[Opening DATA SHOWN section]
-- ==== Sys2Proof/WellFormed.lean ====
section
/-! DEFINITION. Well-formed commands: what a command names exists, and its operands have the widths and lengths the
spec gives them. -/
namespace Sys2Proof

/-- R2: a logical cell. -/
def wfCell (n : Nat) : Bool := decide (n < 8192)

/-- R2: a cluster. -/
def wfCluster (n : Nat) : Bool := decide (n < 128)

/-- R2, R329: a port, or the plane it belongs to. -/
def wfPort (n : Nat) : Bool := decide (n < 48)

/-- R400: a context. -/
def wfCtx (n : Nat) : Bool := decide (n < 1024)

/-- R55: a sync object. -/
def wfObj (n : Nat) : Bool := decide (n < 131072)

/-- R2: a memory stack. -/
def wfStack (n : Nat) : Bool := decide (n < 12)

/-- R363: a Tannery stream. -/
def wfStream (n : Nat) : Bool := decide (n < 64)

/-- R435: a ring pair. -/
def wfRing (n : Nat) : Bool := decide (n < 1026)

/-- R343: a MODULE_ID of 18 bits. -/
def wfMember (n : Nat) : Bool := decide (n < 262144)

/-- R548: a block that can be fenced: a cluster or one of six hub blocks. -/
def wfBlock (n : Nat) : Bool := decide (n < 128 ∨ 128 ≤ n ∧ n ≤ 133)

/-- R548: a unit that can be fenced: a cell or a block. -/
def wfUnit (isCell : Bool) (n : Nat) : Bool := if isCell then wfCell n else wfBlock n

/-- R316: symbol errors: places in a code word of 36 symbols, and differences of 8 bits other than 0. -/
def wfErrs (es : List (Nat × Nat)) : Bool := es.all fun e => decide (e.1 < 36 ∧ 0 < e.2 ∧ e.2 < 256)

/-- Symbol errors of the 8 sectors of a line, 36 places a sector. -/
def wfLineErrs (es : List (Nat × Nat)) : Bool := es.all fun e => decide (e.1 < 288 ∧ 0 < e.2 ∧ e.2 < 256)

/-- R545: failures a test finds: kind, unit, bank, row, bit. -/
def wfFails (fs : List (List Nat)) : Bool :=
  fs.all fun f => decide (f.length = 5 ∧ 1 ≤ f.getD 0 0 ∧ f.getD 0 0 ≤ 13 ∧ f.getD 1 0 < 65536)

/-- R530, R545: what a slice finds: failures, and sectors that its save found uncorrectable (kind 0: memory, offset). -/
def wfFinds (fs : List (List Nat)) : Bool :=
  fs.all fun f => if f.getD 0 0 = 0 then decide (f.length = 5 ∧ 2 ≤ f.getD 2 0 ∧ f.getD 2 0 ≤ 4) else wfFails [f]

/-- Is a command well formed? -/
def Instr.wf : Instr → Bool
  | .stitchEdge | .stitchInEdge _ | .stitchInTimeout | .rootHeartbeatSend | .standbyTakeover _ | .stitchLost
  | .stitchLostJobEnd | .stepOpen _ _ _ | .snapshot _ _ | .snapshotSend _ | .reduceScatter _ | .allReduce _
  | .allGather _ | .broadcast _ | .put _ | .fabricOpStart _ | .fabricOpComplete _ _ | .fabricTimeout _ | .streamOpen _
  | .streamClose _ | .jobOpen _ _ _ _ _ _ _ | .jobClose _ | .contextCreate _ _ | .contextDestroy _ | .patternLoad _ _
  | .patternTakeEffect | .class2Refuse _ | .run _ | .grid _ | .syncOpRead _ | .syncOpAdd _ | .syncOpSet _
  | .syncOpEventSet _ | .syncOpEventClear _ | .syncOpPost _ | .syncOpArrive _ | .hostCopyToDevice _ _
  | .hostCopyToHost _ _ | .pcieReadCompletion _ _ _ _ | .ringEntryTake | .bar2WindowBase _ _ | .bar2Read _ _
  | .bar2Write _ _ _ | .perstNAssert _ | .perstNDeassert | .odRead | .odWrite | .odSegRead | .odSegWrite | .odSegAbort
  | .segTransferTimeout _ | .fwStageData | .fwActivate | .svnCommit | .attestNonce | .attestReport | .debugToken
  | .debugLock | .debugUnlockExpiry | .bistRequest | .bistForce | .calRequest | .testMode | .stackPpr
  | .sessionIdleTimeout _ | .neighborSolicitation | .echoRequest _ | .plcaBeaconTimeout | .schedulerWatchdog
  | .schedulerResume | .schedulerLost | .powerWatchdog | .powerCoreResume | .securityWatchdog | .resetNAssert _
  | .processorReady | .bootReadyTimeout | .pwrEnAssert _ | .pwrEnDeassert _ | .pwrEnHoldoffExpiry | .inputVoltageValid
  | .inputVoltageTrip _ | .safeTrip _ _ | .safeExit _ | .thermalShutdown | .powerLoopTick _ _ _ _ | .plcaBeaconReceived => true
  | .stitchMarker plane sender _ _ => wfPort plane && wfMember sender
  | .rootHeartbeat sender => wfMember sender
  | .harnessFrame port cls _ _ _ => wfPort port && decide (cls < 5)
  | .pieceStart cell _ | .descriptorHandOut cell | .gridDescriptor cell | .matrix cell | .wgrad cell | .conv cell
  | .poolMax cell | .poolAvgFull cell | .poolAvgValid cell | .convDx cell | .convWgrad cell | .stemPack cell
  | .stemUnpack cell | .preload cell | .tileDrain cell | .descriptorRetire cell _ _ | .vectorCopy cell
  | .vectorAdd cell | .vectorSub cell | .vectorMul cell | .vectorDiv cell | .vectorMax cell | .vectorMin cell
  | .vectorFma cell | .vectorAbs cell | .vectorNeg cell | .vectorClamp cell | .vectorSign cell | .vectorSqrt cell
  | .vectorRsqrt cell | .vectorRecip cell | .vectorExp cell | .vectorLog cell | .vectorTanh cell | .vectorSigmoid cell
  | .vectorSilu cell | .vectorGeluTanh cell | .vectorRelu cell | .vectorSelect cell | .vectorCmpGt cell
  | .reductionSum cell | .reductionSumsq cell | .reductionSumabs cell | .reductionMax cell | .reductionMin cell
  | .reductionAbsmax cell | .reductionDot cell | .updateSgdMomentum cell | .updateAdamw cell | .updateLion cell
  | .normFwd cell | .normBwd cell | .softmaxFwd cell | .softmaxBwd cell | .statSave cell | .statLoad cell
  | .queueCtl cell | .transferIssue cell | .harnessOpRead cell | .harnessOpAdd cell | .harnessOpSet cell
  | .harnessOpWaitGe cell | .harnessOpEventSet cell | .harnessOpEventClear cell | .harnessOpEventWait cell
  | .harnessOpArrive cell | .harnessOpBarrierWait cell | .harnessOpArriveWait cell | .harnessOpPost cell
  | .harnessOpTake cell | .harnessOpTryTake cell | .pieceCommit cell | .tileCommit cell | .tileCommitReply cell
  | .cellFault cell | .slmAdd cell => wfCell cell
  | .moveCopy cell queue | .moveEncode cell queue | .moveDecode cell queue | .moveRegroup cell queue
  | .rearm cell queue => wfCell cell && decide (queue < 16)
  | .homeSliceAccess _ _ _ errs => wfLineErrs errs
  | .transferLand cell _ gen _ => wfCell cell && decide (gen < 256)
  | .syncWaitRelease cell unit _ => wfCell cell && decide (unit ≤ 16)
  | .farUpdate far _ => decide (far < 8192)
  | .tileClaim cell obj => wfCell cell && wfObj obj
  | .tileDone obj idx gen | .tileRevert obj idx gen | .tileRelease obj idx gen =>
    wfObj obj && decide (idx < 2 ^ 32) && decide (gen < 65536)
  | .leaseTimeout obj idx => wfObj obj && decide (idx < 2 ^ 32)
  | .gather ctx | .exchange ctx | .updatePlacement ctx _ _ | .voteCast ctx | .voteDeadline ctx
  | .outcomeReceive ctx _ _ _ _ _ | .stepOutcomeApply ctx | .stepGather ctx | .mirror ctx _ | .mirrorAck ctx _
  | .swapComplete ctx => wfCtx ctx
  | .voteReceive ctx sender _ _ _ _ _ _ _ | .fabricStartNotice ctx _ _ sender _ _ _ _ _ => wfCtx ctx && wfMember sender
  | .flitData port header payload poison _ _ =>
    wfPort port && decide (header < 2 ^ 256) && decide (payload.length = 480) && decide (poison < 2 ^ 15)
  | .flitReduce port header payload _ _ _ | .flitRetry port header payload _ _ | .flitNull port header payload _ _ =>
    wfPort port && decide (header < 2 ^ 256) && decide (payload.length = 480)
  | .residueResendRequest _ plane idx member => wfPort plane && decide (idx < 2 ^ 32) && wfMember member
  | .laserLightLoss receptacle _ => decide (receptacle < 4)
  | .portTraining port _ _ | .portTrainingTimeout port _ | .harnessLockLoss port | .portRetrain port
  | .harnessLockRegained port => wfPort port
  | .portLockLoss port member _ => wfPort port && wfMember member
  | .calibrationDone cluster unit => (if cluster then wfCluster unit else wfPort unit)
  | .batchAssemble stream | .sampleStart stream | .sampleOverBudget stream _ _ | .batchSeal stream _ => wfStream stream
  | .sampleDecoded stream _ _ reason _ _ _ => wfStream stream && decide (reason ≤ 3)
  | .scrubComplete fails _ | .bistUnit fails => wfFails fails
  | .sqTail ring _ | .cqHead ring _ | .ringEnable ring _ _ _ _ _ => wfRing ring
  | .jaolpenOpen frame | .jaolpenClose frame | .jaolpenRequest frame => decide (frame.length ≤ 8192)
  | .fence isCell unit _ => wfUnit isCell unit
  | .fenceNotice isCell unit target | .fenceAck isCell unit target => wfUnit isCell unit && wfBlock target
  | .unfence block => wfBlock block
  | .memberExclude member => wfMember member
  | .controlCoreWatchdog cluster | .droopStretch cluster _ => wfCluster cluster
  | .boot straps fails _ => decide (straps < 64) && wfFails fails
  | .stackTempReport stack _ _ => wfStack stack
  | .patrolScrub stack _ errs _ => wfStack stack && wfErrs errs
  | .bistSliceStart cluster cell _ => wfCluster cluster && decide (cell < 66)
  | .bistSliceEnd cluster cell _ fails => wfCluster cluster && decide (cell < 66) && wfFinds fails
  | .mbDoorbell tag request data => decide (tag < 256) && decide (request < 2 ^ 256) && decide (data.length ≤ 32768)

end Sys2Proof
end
[Closing DATA SHOWN section]
AIM OF THE EXERCISE: Reproduce exactly the lines above from the line with "(gen < 256)" to the line with "port => wfPort port", including both, and add nothing.

WRITTEN REPLY:
  | .transferLand cell _ gen _ => wfCell cell && decide (gen < 256)
  | .syncWaitRelease cell unit _ => wfCell cell && decide (unit ≤ 16)
  | .farUpdate far _ => decide (far < 8192)
  | .tileClaim cell obj => wfCell cell && wfObj obj
  | .tileDone obj idx gen | .tileRevert obj idx gen | .tileRelease obj idx gen =>
    wfObj obj && decide (idx < 2 ^ 32) && decide (gen < 65536)
  | .leaseTimeout obj idx => wfObj obj && decide (idx < 2 ^ 32)
  | .gather ctx | .exchange ctx | .updatePlacement ctx _ _ | .voteCast ctx | .voteDeadline ctx
  | .outcomeReceive ctx _ _ _ _ _ | .stepOutcomeApply ctx | .stepGather ctx | .mirror ctx _ | .mirrorAck ctx _
  | .swapComplete ctx => wfCtx ctx
  | .voteReceive ctx sender _ _ _ _ _ _ _ | .fabricStartNotice ctx _ _ sender _ _ _ _ _ => wfCtx ctx && wfMember sender
  | .flitData port header payload poison _ _ =>
    wfPort port && decide (header < 2 ^ 256) && decide (payload.length = 480) && decide (poison < 2 ^ 15)
  | .flitReduce port header payload _ _ _ | .flitRetry port header payload _ _ | .flitNull port header payload _ _ =>
    wfPort port && decide (header < 2 ^ 256) && decide (payload.length = 480)
  | .residueResendRequest _ plane idx member => wfPort plane && decide (idx < 2 ^ 32) && wfMember member
  | .laserLightLoss receptacle _ => decide (receptacle < 4)
  | .portTraining port _ _ | .portTrainingTimeout port _ | .harnessLockLoss port | .portRetrain port
  | .harnessLockRegained port => wfPort port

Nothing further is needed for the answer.